Two decades of growth in the global market for soya has already led to large-scale deforestation in the Amazon.
The U.S.-China trade war could harm the Amazon’s forests
The intensifying trade war between the planet’s two greatest economic powerhouses may have an unlikely victim: forests in the Amazon.
Last year the United States slapped tariffs on goods imported from China, whereupon China retaliated by imposing its own tariffs on goods imported from the U.S. This caused American soybean exports to China to plummet. Experts fear that China’s bid to make up for those losses by sourcing soybeans from elsewhere could cause Brazil to convert vast tracts of land in the Amazon into new agricultural land.
“We forecast that a surge of tropical deforestation could occur as a result of the fresh demand being placed on China’s other major suppliers to provide up to 37.6 million tonnes of the crop (that is how much China imported from the United States in 2016),” a team of experts write in a new paper published in the journal Nature.

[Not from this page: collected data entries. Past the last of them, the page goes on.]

/-! ## Single steps

Results worked out by hand from the rules that the comments name. -/

-- 03 R45: arithmetic is modulo 2^32; R48: B sign-extended from 7 bits when K = 1 (03 R44).
theorem test_iadd_wraps :
    after (.iadd 1 2 3 false 1) (reg 0 2 0xFFFFFFFF (reg 0 3 2 (one (.iadd 1 2 3 false 1)))) (fun t => val 0 1 t == 1) = true := by
  decide
theorem test_isub_constant :
    after (.isub 1 2 0x7F true 1) (reg 0 2 5 (one (.isub 1 2 0x7F true 1))) (fun t => val 0 1 t == 6) = true := by decide
theorem test_imulhi_signed :
    after (.imulhi 1 2 3 false 1) (reg 0 2 0xFFFFFFFF (reg 0 3 2 (one (.imulhi 1 2 3 false 1))))
      (fun t => val 0 1 t == 0xFFFFFFFF) = true := by decide
theorem test_imulhu_unsigned :
    after (.imulhu 1 2 3 false 1) (reg 0 2 0xFFFFFFFF (reg 0 3 2 (one (.imulhu 1 2 3 false 1)))) (fun t => val 0 1 t == 1) =
      true := by decide
theorem test_imad_reads_d :
    after (.imad 1 1 1 false 1) (reg 0 1 3 (one (.imad 1 1 1 false 1))) (fun t => val 0 1 t == 12) = true := by decide
theorem test_shl_by_32 :
    after (.shl 1 2 3 false 1) (reg 0 2 1 (reg 0 3 32 (one (.shl 1 2 3 false 1)))) (fun t => val 0 1 t == 0) = true := by decide
theorem test_sar_by_33 :
    after (.sar 1 2 3 false 1) (reg 0 2 0x80000000 (reg 0 3 33 (one (.sar 1 2 3 false 1))))
      (fun t => val 0 1 t == 0xFFFFFFFF) = true := by decide
theorem test_iadd64_carries :
    after (.iadd64 2 4 6 false 1) (reg 0 4 0xFFFFFFFF (reg 0 6 1 (one (.iadd64 2 4 6 false 1))))
      (fun t => val 0 2 t == 0 && val 0 3 t == 1) = true := by decide
theorem test_lea_sign_extends :
    after (.lea 2 4 6 2 false) (reg 0 4 16 (reg 0 6 0xFFFFFFFF (one (.lea 2 4 6 2 false))))
      (fun t => val 0 2 t == 12 && val 0 3 t == 0) = true := by decide
theorem test_bfe_signed :
    after (.bfe 1 2 3 false 1) (reg 0 2 0xF0 (reg 0 3 0x10404 (one (.bfe 1 2 3 false 1))))
      (fun t => val 0 1 t == 0xFFFFFFFF) = true := by decide
theorem test_idot4_signed_bytes :
    after (.idot4 1 2 3 false 1) (reg 0 1 10 (reg 0 2 0xFF010203 (reg 0 3 0x02020202 (one (.idot4 1 2 3 false 1)))))
      (fun t => val 0 1 t == 20) = true := by decide
theorem test_clz_of_zero : after (.clz 1 2 1) (one (.clz 1 2 1)) (fun t => val 0 1 t == 32) = true := by decide
theorem test_iabs_least :
    after (.iabs 1 2 1) (reg 0 2 0x80000000 (one (.iabs 1 2 1))) (fun t => val 0 1 t == 0x80000000) = true := by decide
theorem test_movi_sign_extends :
    after (.movi 1 0x4000 1) (one (.movi 1 0x4000 1)) (fun t => val 0 1 t == 0xFFFFC000) = true := by decide
theorem test_lit_takes_two_words :
    after (.lit 1 0 0xDEADBEEF) (one (.lit 1 0 0xDEADBEEF))
      (fun t => val 0 1 t == 0xDEADBEEF && (threadAt (crewAt t 0) 0).any (·.pc == 0x100C)) = true := by decide

-- 03 R53, R55: CC 10 tests bits in common; a write to p7 is discarded.
theorem test_icmp_unsigned_below :
    after (.icmp 1 6 2 3 false 1) (reg 0 2 1 (reg 0 3 0x80000000 (one (.icmp 1 6 2 3 false 1))))
      (fun t => rawPred (crewAt t 0) 0 1) = true := by decide
theorem test_icmp_into_p7 :
    after (.icmp 7 1 2 2 false 1) (one (.icmp 7 1 2 2 false 1)) (fun t => readPred t 0 0 7) = true := by decide
theorem test_write_to_s31 :
    after (.movi 127 5 1) (one (.movi 127 5 1)) (fun t => readReg t 0 0 127 == 0) = true := by decide

-- 04 R87 to R92: FP32 by hand. 1.0 + 2^-24 rounds to even; 1/0 is infinity with DZ; max of a NaN and 1.0 is 1.0.
theorem test_fadd_ties_to_even :
    after (.fadd 1 2 3 false 1) (reg 0 2 0x3F800000 (reg 0 3 0x33800000 (one (.fadd 1 2 3 false 1))))
      (fun t => val 0 1 t == 0x3F800000 && (crewAt t 0).fpctl == 0x200) = true := by decide
theorem test_fmul_overflows :
    after (.fmul 1 2 3 false 1) (reg 0 2 0x7F000000 (reg 0 3 0x7F000000 (one (.fmul 1 2 3 false 1))))
      (fun t => val 0 1 t == 0x7F800000) = true := by decide
theorem test_fmax_of_nan :
    after (.fmax 1 2 3 false 1) (reg 0 2 0x7FC00000 (reg 0 3 0x3F800000 (one (.fmax 1 2 3 false 1))))
      (fun t => val 0 1 t == 0x3F800000) = true := by decide
theorem test_fneg_flips_sign :
    after (.fneg 1 2 1) (reg 0 2 0x7FC00001 (one (.fneg 1 2 1))) (fun t => val 0 1 t == 0xFFC00001) = true := by decide
theorem test_hadd2_halves :
    after (.hadd2 1 2 3 false 1) (reg 0 2 0x3C003C00 (reg 0 3 0x4000BC00 (one (.hadd2 1 2 3 false 1))))
      (fun t => val 0 1 t == 0x42000000) = true := by decide
theorem test_dadd_pairs :
    after (.dadd 2 4 6 false 1) (reg 0 5 0x3FF00000 (reg 0 7 0x40000000 (one (.dadd 2 4 6 false 1))))
      (fun t => val 0 2 t == 0 && val 0 3 t == 0x40080000) = true := by decide

-- 03 R61 to R66, 00 R4: a store and a load, little-endian, at VA 0x0100 of the page at PA 0x40000.
theorem test_stw_little_endian :
    after (.stw 1 2 0 0) (reg 0 1 0x11223344 (reg 0 2 0x100 (one (.stw 1 2 0 0))))
      (fun t => memBytes t 0x40100 4 == [0x44, 0x33, 0x22, 0x11]) = true := by decide
theorem test_ldbs_sign_extends :
    after (.ldbs 1 2 1 0) (reg 0 2 0x100 { one (.ldbs 1 2 1 0) with mem := setBytes 0x40101 [0x80] (one (.ldbs 1 2 1 0)).mem })
      (fun t => val 0 1 t == 0xFFFFFF80) = true := by decide
theorem test_ldw_misaligned :
    after (.ldw 1 2 0 0) (reg 0 2 0x102 (one (.ldw 1 2 0 0))) (fun t => cause t == 0x05) = true := by decide
theorem test_ldw_unmapped :
    after (.ldw 1 2 0 0) (reg 0 2 0x10000
      { one (.ldw 1 2 0 0) with mem := setBytes 0x30008 (List.replicate 8 0) (one (.ldw 1 2 0 0)).mem })
      (fun t => cause t == 0x06) = true := by decide
theorem test_stnt_waits :
    after (.stnt 4 2 0 0) (reg 0 2 0x100 (one (.stnt 4 2 0 0)))
      (fun t => (pendOf t 0 0).length == 1 && (tget t.mem 0x40100).isNone) = true := by decide
theorem test_acas_swaps :
    after (.acas 1 2 4 false 0)
      (reg 0 2 0x100 (reg 0 4 7 (reg 0 5 9 { one (.acas 1 2 4 false 0) with mem := setBytes 0x40100 [7, 0, 0, 0] (one (.acas 1 2 4 false 0)).mem })))
      (fun t => val 0 1 t == 7 && memWord t 0x40100 == 9) = true := by decide

-- 03 R71, R72: targets are relative to the branch's own address; CALL links the word after it.
theorem test_bra_taken :
    after (.bra 7 false 0x3FFFF 0) (one (.bra 7 false 0x3FFFF 0))
      (fun t => (threadAt (crewAt t 0) 0).any (·.pc == 0x1000)) = true := by decide
theorem test_bra_not_taken :
    after (.bra 7 true 4 0) (one (.bra 7 true 4 0)) (fun t => (threadAt (crewAt t 0) 0).any (·.pc == 0x1008)) = true := by decide
theorem test_call_links :
    after (.call 7 false 4 0) (one (.call 7 false 4 0))
      (fun t => val 0 62 t == 0x1008 && val 0 63 t == 0 && (threadAt (crewAt t 0) 0).any (·.pc == 0x1014)) = true := by decide
theorem test_ret_misaligned :
    after (.ret 62) (reg 0 62 6 (one (.ret 62))) (fun t => cause t == 0x05) = true := by decide
theorem test_exit_ends_the_thread :
    after .exit (one .exit) (fun t => (threadAt (crewAt t 0) 0).all (·.run == .exited)) = true := by decide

“Already, two decades of growth in the global market for soya has led to large-scale deforestation in the Amazon rainforest,” they explain. “Massive deforestation of the Amazon over what’s already happening will have profound impacts on global attempts to mitigate climate change and protect biodiversity.”
Soya is a primary source of animal feed because it contains large amounts of protein and fat. China is heavily dependent on it and in the past two decades Chinese imports of soya have ballooned by 20 times. That is why unless the United States reverses course on newly imposed tariffs, soybean cultivation in the Amazon could lead to the loss of 32 million acres of forest in the Amazon in coming decades, according to the researchers.
“China could increase its own production of soya beans,” they say. “But it would have to triple it to make up the shortfall. That would require around 13 million hectares of land — an area the size of Greece, [which] seems unlikely given the limited fertile land now available for crops.”
Instead, China, which is facing a choice in the matter, could decide to exploit the Amazon’s remaining rainforests thanks to its economic clout. The result would be that vast areas of forest would be cleared for soybean cultivation in the Amazon, which would have devastating consequences for biodiversity.
“It’s quite striking. This is the worst-case scenario,” says Richard Fuchs, a senior research fellow at the Institute of Meteorology and Climate Research, in Karlsruhe, Germany, which was behind the paper. “But we know that there are only a few players out there, the important (soya bean) producers are the US, Brazil and Argentina.”